In exchange, the employee agreed to release the company and its parents from any and all claims, which the employee ever had whatsoever against the company from the beginning of time to the date the employee signed the Florida severance agreement.

In analyzing the matter, the Florida court noted that the release explicitly included all claims arising out of, or relating to, the employee’s employment with the company and the termination of her employment with the company.  The Florida court also noted that the severance agreement provided the employee with at least 21 days to consider the severance agreement and seven days to change her mind after she signed it.  Further, the severance agreement included language advising the employee of her right to consult with an attorney prior to signing the severance agreement.  Also, the severance agreement also contained, in bold, all-capital letters just above the signature lines, the following:

THE UNDERSIGNED HAVE CAREFULLY READ THIS SEVERANCE AGREEMENT AND HAVE NOT BEEN COERCED INTO SIGNING IT; THEY UNDERSTAND ITS CONTENTS AND THEY FREELY AND VOLUNTARILY AGREE TO ABIDE BY ITS TERMS.

The court noted also that the employee took three weeks to sign the severance agreement. 

When the employee sued the Florida employer, she argued that she was coerced or forced into signing the severance agreement.  The Florida court analyzed this claim by explaining that a waiver of remedial statutory rights in Florida must be scrutinized by a court by looking at the totality of the circumstances to ensure that the release was knowing and voluntary. The court explained that this involves several objective factors, including:

1. the employee’s education and business experience;
2. the amount of time the employee considered the agreement before signing it;
3. the clarity of the agreement;
4. the employee’s opportunity to consult with an attorney;
5. the employer's encouragement or discouragement of consultation with an attorney; and
6.the consideration (e.g., money) given in exchange for the waiver when compared with the benefits to which the employee was already entitled.

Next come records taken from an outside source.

-- ==== Sys2Proof/Claims/System.lean ====
section
/-!
DEFINITION. What the claims say of system registers and of the privileged instructions (R317, R422 to R432).
-/

namespace Sys2Proof.Claims
open Sys2Proof.Machine

/-- The registers that only the umpire warp may name (R311, R317): those from 0x100 on. -/
def umpireOnly : SReg → Bool
  | .cyc | .tagrdy | .gstate | .ctxid | .fpctl | .fpstat | .lndepth | .barmode | .csp | .amx _ => false
  | _ => true

/-- The registers of a system register (R317): 64-bit ones take a pair. -/
def sregWords : SReg → Nat
  | .cyc | .tagrdy | .taddr | .tinfo | .savebase | .ctxtab | .trcctl | .trcwp | .wpa _ | .acfg _ | .acnt _ => 2
  | _ => 1

/-- Whether a register's value differs between the lanes of a path: a thread's own, or a home workgroup's in a huddle. -/
def perLaneReg (s : State) : SReg → Bool
  | .ctxid | .fpctl | .fpstat | .lndepth | .csp => true
  | .tagrdy | .gstate | .barmode | .amx _ => slotBound s s.iss.core s.iss.slot
  | _ => false

/-- An instruction that names a system register. -/
def registerRule (s : State) : Instr → Option (Acting × Bool)
  | .mfsr h d r =>
    (acts { bareShape h 0x3E0 with dst := d, words := sregWords r, perLane := perLaneReg s r } []
      (fun l _ t => some (t, { val := readReg t l r }))).map (fun p => (p, umpireOnly r))
  | .mtsr h a r =>
    (acts (bareShape h 0x3E1) [rdI a (sregWords r)]
      (fun l v t => some (writeReg t l r (BitVec.ofNat 64 (at0 v)), {}))).map (fun p => (p, umpireOnly r))
  | .racechkClr h a =>
    (acts (bareShape h 0x3E1) [rdI a 1]
      (fun l v t => some (writeReg t l .racechk (BitVec.ofNat 64 (at0 v)), {}))).map (fun p => (p, true))
  | _ => none

/-- The shape of a privileged instruction. -/
def privIs (h : Head) (op : Nat) (d : Dst) (words : Nat) (push : Bool) : Shape :=
  { bareShape h op with dst := d, words := words, perLane := true, push := push }

/-- An operation on a numbered entry of a core: it acts and pushes 1 where `found` gives what it acts on, else pushes 0. -/
def entryIs {α : Type} (h : Head) (op : Nat) (rs : List Rd) (found : State → Nat → Option α)
    (act : State → Nat → α → List Nat → State) : Option Ending :=
  ends (privIs h op .zero 0 true) rs (fun _ v t =>
    match found t (at0 v) with
    | some x => some (act t (at0 v) x v, { push := true })
    | none => some (t, {}))

/-- An operation that the lowest active lane performs once for the path. -/
def onceFor (s : State) (h : Head) (op : Nat) (rs : List Rd) (f : State → List Nat → State) (after : State → State) :
    Option Ending :=
  ends (privIs h op .zero 0 false) rs (fun l v t =>
    some (if (act s (privIs h op .zero 0 false)).headD l = l then f t v else t, {})) after

/-- The end of the run that a TLBI causes (R218). -/
def endsRun (s : State) (t : State) : State := finishRun t s.iss.core s.iss.quarter 2

/-- What each privileged instruction does in the umpire warp. -/
def umpireRule (s : State) : Instr → Option Ending
  | .eret h d a =>
    let sh := { privIs h 0x3E2 d 1 false with perLane := false, uni := some true }
    let first := (act s sh).headD 0
    ends sh [rdI a 1] (fun _ _ t =>
      if umpireWork s s.iss.core then
        some (t, { val := workSummary s s.iss.core, next := some (BitVec.ofNat 32 (at0 (laneVals s [rdI a 1] first))), taken := true })
      else none)
  | .rply h a =>
    ends (privIs h 0x3E3 .zero 0 true) [rdI a 1] (fun _ v t =>
      some (replayEntry t t.iss.core (at0 v), { push := (entryAt t t.iss.core (at0 v)).isSome }))
  | .rplySig h a =>
    entryIs h 0x3E3 [rdI a 1] (fun t n => (entryAt t t.iss.core n).filter (fun d => !d.eng))
      (fun t n _ _ => signalEntry t t.iss.core n)
  | .rplyDet h a b =>
    ends (privIs h 0x3E3 .zero 0 true) [rdI a 1, rdI b 1] (fun _ v t =>
      let c := t.iss.core
      match detachedIn t c (at0 v) (BitVec.ofNat 32 (at1 v)) with
      | [] => some (t, {})
      | d :: ds => some (meetings ((d :: ds).foldl (fun t d => resumeThread t c (at0 v) d.1 d.2) t) c (at0 v), { push := true }))
  | .park h a =>
    entryIs h 0x3E4 [rdI a 1] (fun t n => entryAt t t.iss.core n) (fun t n d _ =>
      let u := (lanesOf d.lanes).foldl (fun u l =>
        modThread u t.iss.core d.slot l (fun th => { th with
          st := .detached d.cause d.detail
          park := some { seq := d.seq, eng := d.eng, tag := d.tag, addrs := d.addrs, info := d.info } })) t
      modCore u t.iss.core (fun k => { k with dugout := Tab.del k.dugout n }))
  | .kill h a b =>
    entryIs h 0x3E5 [rdI a 1, rdI b 1] (fun t n => if n < 16 then (slotAt t t.iss.core n).wg else none) (fun t _ g v =>
      let m := (wgAt t g).team
      let r := killReason (BitVec.ofNat 8 (at1 v))
      killTeam t m r (restartable t m && (r == 0x05 || r == 0x06)) Blame.none)
  | .tlbiCtx h a => onceFor s h 0x3E6 [rdI a 1] (fun t v => tlbiContext t (BitVec.ofNat 14 (at0 v))) (endsRun s)
  | .tlbiRng h a b c =>
    onceFor s h 0x3E6 [rdI a 1, rdI b 2, rdI c 1]
      (fun t v => tlbiRange t (BitVec.ofNat 14 (at0 v)) (at1 v / 4096) (at2 v)) (endsRun s)
  | .tlbiAll h => onceFor s h 0x3E6 [] (fun t _ => tlbiEvery t) (endsRun s)
  | .poolrdMap h d a =>
    ends (privIs h 0x3E7 d 1 true) [rdI a 1] (fun _ v t =>
      some (t, { val := (Tab.getD (coreAt t t.iss.core).pageMap (at0 v % 64) 0).toNat, push := true }))
  | .poolrdDat h d a b =>
    ends (privIs h 0x3E7 d 1 true) [rdI a 1, rdI b 1] (fun _ v t =>
      let c := t.iss.core
      let p := at0 v % 64
      if t.badPages.contains (c, p) then
        some ({ t with
          badPages := t.badPages.filter (fun x => x != (c, p)), metPages := t.metPages ++ [(c, p)], fresh := t.fresh + 1 },
          { val := (Config.freeBits 32 t.fresh).toNat, push := false })
      else some (t, { val := (Tab.getD (coreAt t c).pool (4096 * p + at1 v / 4 % 4096) 0).toNat, push := true }))
  | .poolwrMap h a b =>
    ends (privIs h 0x3E8 .zero 0 false) [rdI a 1, rdI b 1] (fun _ v t =>
      let p := at0 v % 64
      some (disturbPage (modCore t t.iss.core (fun k => writeMap k p (BitVec.ofNat 32 (at1 v)))) t.iss.core p
        (pageRuns t t.iss.core p), {}))
  | .poolwrDat h a b c =>
    ends (privIs h 0x3E8 .zero 0 false) [rdI a 1, rdI b 1, rdI c 1] (fun _ v t =>
      let i := 4096 * (at0 v % 64) + at1 v / 4 % 4096
      let u := if recordWord (coreAt t t.iss.core) i then modCore t t.iss.core id
        else modCore t t.iss.core (fun k => setPoolWord k i (BitVec.ofNat 32 (at2 v)))
      some (disturbPage u t.iss.core (at0 v % 64) (pageRuns t t.iss.core (at0 v % 64)), {}))
  | .cpyp h e tag =>
    ends (bareShape h 0x3E9) [rdI e.sa 1] (commandTurn e 64 64 copyRoom
      (fun t w b => cpypChecks b = none ∧ streamOn t w tag.toNat = false)
      (fun t l w o b =>
        let c := (wgAt t w).core
        let n := (Tab.freeKey (coreAt t c).copyQ 64 0).getD 0
        modCopy (enqueueCopy t l w .cpyp b o tag none []) c n (fun e => { e with hm := cpypHm b })))
  | .svresp h a b c =>
    ends (privIs h 0x3EA .zero 0 true) [rdI a 2, rdI b 4, rdI c 1] (fun l v t =>
      let va : DWord := BitVec.ofNat 64 (at0 v)
      match accessAt t l va 64 true true false with
      | none => none
      | some (u, p) =>
        if answered u false p 64 = false ∨ releaseStalls u (hmIn u) = true then none
        else
          let res := (List.range 4).map (fun k => BitVec.ofNat 32 (at1 v / 2 ^ (32 * k)))
          let r := answerCall u u.iss.core (hmIn u) p va (at2 v) res
          some (r.1, { push := r.2 }))
  | .erst h a =>
    entryIs h 0x3EB [rdI a 1] (fun t n => if copyStopped t t.iss.core n then some () else none)
      (fun t n _ _ => restartCopy t t.iss.core n)
  | .erstMtx h a =>
    entryIs h 0x3EB [rdI a 1] (fun t n => if mtxStopped t t.iss.core n then some () else none)
      (fun t n _ _ => restartMtx t t.iss.core n)
  | .erstNet h a =>
    entryIs h 0x3EB [rdI a 1] (fun t n => netFaultAt t t.iss.core n) (fun t n q _ => retryNet t t.iss.core n q.toNat)
  | .erstFail h a b =>
    entryIs h 0x3EB [rdI a 1, rdI b 1] (fun t n => if copyStopped t t.iss.core n then some () else none)
      (fun t n _ v => endCopy t t.iss.core n (erstFailure (at1 v)))
  | .erstFailMtx h a b =>
    entryIs h 0x3EB [rdI a 1, rdI b 1] (fun t n => if mtxStopped t t.iss.core n then some () else none)
      (fun t n _ v => endMtx t t.iss.core n (erstFailure (at1 v)))
  | .erstFailNet h a b =>
    entryIs h 0x3EB [rdI a 1, rdI b 1] (fun t n => netFaultAt t t.iss.core n) (fun t n q _ => failNet t t.iss.core n q.toNat)
  | .keyld h a =>
    if fromFirmware s then onceFor s h 0x3EC [rdI a 4] (fun t v => changeKey t (some (BitVec.ofNat 128 (at0 v)))) id else none
  | .keyldClr h => if fromFirmware s then onceFor s h 0x3EC [] (fun t _ => changeKey t none) id else none
  | .hmchk h d a =>
    ends (privIs h 0x3ED d 1 true) [rdI a 1] (fun _ v t =>
      let x := hmState t t.iss.core (BitVec.ofNat 14 (at0 v))
      some (t, { val := x, push := decide (x % 16 = 11) }))
  | _ => none

end Sys2Proof.Claims
end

When the Florida court applied these factors to this case, the Court determined that:

1. the employee was educated, as she had a Bachelor of Science degree;
2. the severance agreement gave the employee 21 days to consider the severance agreement before signing it and an additional seven days to revoke her consent (change her mind);
3. the severance agreement plainly and clearly included all claims arising from the employee’s employment and her termination;
4. the severance agreement advised the employee of her right to consult with an attorney before signing the severance agreement, which the employee had time to do because she did not actually sign the severance agreement until three weeks after her termination date; and
5. the employee was given an additional two months of salary and insurance benefits and a lump sum payment for paid time off to which she would not otherwise have been entitled.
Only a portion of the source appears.